Brief:
Find all lines below containing the string "clkCur" and return them.

Provided entries:
....

-- ==== Sys2Proof/Machine/Rings.lean ====
section
/-! DEFINITION. Ring handles: `qinit`, `qpush`, `qpop`, `vpop`, the reports between the ends of a pipe, and `vexit`
(R73, R122-R130). -/

namespace Sys2Proof.Machine

/-! ## qinit (R123) -/

/-- A run of registers lies within one declared range (R18). -/
def Wave.runOk (w : Wave) (base n : Nat) : Bool :=
  decide (base + n ≤ w.fp.regs) || decide (192 ≤ base) && decide (base + n ≤ 192 + w.fp.acc)

/-- QINIT (R123). -/
def execQinit (d a b : Nat) (s : State) : Out :=
  scalarWord s [a, b] [a, b] none fun w _ =>
    let n := s.cur
    let x := (s.rS w a).toNat
    let slots := (s.rS w b).toNat
    let scratch := decide (2 ^ 63 ≤ x)
    let base := if scratch then x % 2 ^ 20 else x % 512
    let reserved := if scratch then x / 2 ^ 20 % 2 ^ 43 else x / 512
    let old := look (w.ringsSeen s.clkCur) d
    if reserved ≠ 0 then s.trapS n 2 (BitVec.ofNat 64 a) 0 0
    else if slots < 2 ∨ 128 < slots then s.trapS n 2 (BitVec.ofNat 64 b) 0 0
    else if !scratch && !w.runOk base slots then s.trapS n 2 (BitVec.ofNat 64 a) 0 0
    else if scratch ∧ base % 256 ≠ 0 then s.trapS n 3 (BitVec.ofNat 64 base) 0 0
    else if scratch ∧ (base < w.sbase ∨ w.sbase + w.fp.spad < base + 256 * slots) then s.trapS n 2 (BitVec.ofNat 64 a) 0 0
    else if old.any (fun r => r.pipe != .none) then s.trapS n 2 (BitVec.ofNat 64 d) 0 0
    else if old.any (fun r => decide (0 < r.e)) then s.holdS n w .long
    else s.step4 n w fun w =>
      let w := w.touchRings s.clkCur
      { w with rings := put w.rings d ⟨scratch, base, slots, 0, 0, 0, 0, .none, 0, 0, 0, true⟩ }

/-! ## qpush and qpop (R125, R126, R129) -/

/-- A slot at storage key `k` lies in a scratchpad ring. -/
def Ring.holdsKey (r : Ring) (n k : Nat) : Bool :=
  r.scratch && decide (r.key n 0 / 2 ^ 20 = k / 2 ^ 20) && decide (r.base ≤ keyOff k) && decide (keyOff k < r.base + 256 * r.slots)

/-- A destination of an open operation lies in a ring. -/
def Ring.holds (r : Ring) (n : Nat) : OpDest → Bool
  | .vreg v => !r.scratch && decide (r.base ≤ v) && decide (v < r.base + r.slots)
  | .slot k => r.holdsKey n k
  | .pipe k _ => r.holdsKey n k
  | .vals (.vreg v _ _) => !r.scratch && decide (r.base ≤ v) && decide (v < r.base + r.slots)
  | .vals (.spad k _ _) => r.holdsKey n k
  | _ => false

/-- A lane word ordered before a `qpush` has not yet written its slot: an open operation aimed at the ring, or for a pipe a
store not yet performed, a load's among them (R85, R125, R129). -/
def Wave.slotsOpen (w : Wave) (n : Nat) (r : Ring) : Bool :=
  w.beforeScalar.any fun o => o.blk.isSome && o.need != 0 && (r.holds n o.dest || o.aim.any (fun v => r.holds n (.vreg v)) || r.isProducer && o.ctr == .st)

/-- QPUSH (R125). -/
def execQpush (d imm : Nat) (s : State) : Out :=
  scalarWord s [] [] none fun w _ =>
    let n := s.cur
    match look (w.ringsSeen s.clkCur) d with
    | none => s.trapS n 2 (BitVec.ofNat 64 d) 0 0
    | some r =>
      if r.slots < imm then s.trapS n 2 (BitVec.ofNat 64 imm) 0 0
      else if r.isConsumer then s.trapS n 2 (BitVec.ofNat 64 d) 0 0
      else if imm = 0 then s.step4 n w id
      else if r.slots - r.f < imm ∨ w.slotsOpen n r then s.holdS n w .long
      else s.step4 n w fun w => w.onRing s.clkCur d fun r =>
        { r with tail := r.tail + imm, filled := r.filled + imm, own := r.own + imm
                 pushes := if r.isProducer then r.pushes + imm else r.pushes }

/-- The head of a ring advanced; a pipe's producer hears of it later (R126, R129). -/
def Ring.pop (r : Ring) (k : Nat) : Ring :=
  { r with head := r.head + k, filled := r.filled - k, pops := if r.isConsumer then r.pops + k else r.pops }

/-- QPOP (R126). -/
def execQpop (d imm : Nat) (s : State) : Out :=
  scalarWord s [] [] none fun w _ =>
    let n := s.cur
    match look (w.ringsSeen s.clkCur) d with
    | none => s.trapS n 2 (BitVec.ofNat 64 d) 0 0
    | some r =>
      if r.slots < imm then s.trapS n 2 (BitVec.ofNat 64 imm) 0 0
      else if r.isProducer then s.trapS n 2 (BitVec.ofNat 64 d) 0 0
      else if imm = 0 then s.step4 n w id
      else if r.f < imm then s.holdS n w .long
      else s.step4 n w fun w => w.onRing s.clkCur d fun r => r.pop imm

/-- What the producer `n` pushed on handle `q` reaches the consumer (R129). -/
def State.reportPush (s : State) (n q : Nat) : State :=
  match (s.wave n).bind fun w => (look w.rings q).map fun r => (w, r) with
  | none => s
  | some (w, r) => match r.pipe with
    | .producer m k => (s.setWave n { w with rings := put w.rings q { r with pushes := 0 } }).onAny m fun v =>
        v.onRing (s.clkOf m) k fun x => { x with tail := x.tail + r.pushes, filled := x.filled + r.pushes }
    | _ => s

/-- What the consumer `n` popped on handle `q` reaches the producer (R129). -/
def State.reportPop (s : State) (n q : Nat) : State :=
  match (s.wave n).bind fun w => (look w.rings q).map fun r => (w, r) with
  | none => s
  | some (w, r) => match r.pipe with
    | .consumer m k => (s.setWave n { w with rings := put w.rings q { r with pops := 0 } }).onAny m fun v =>
        v.onRing (s.clkOf m) k fun x => { x with head := x.head + r.pops, filled := x.filled - r.pops }
    | _ => s

/-- PIPE_PUSH_REPORT (R129). -/
def execPipePushReport (n q : Nat) (s : State) : Out := .next (s.reportPush n q)

/-- PIPE_POP_REPORT (R129). -/
def execPipePopReport (n q : Nat) (s : State) : Out := .next (s.reportPop n q)

/-- The wave at the other end of the pipe on handle `k` has gone: its core is still known, and no handle of the wave that next has its number
is meant (no handle is numbered 16). -/
def Wave.endPipe (w : Wave) (k : Nat) : Wave := match look w.rings k with
  | some r => { w with rings := put w.rings k { r with pipe := match r.pipe with
      | .none => .none
      | .producer m _ => .producer m 16
      | .consumer m _ => .consumer m 16 } }
  | none => w

/-! ## vpop (R127) and vexit (R73) -/

/-- An illegal operand of a lane word, known before any slot is looked at. -/
def laneBadField (s : State) (l : LaneA) (f : Nat) : Out :=
  laneFrame s l .none .none .none .none false false id 1 fun k => s.trapL k.n 2 (BitVec.ofNat 64 f) k.act

/-- VPOP (R127): the read and the advance are one action. Its own checks of d and a come after the hazard checker's look at the governing
predicate; the manual gives them no order (log 58). -/
def execVpop (l : LaneA) (s : State) : Out :=
  if 320 ≤ l.d then laneBadField s l l.d
  else if l.a < 320 ∨ 336 ≤ l.a ∨ (s.wave s.cur).any (fun w => (look (w.ringsSeen s.clkCur) (l.a - 320)).any Ring.isProducer)
  then laneBadField s l l.a
  else laneFrame s l .dst .src .none .none false false id 4 fun k =>
    (s.laneResult k 4 0 fun i => (k.val s k.a i, 0)).onWave k.n fun w => w.onRingL k.clk (l.a - 320) fun r => r.pop 1

/-- VEXIT (R73). -/
def execVexit (l : LaneA) (s : State) : Out :=
  laneFrame s l .none .none .none .none false false id 1 fun k =>
    s.issuedL k.n ({ k.w with exited := k.w.exited ||| k.act }.advanceL k.blk k.clk 1)

end Sys2Proof.Machine
end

....

Exercise solution:
    let old := look (w.ringsSeen s.clkCur) d
      let w := w.touchRings s.clkCur
    match look (w.ringsSeen s.clkCur) d with
      else s.step4 n w fun w => w.onRing s.clkCur d fun r =>
    match look (w.ringsSeen s.clkCur) d with
      else s.step4 n w fun w => w.onRing s.clkCur d fun r => r.pop imm
  else if l.a < 320 ∨ 336 ≤ l.a ∨ (s.wave s.cur).any (fun w => (look (w.ringsSeen s.clkCur) (l.a - 320)).any Ring.isProducer)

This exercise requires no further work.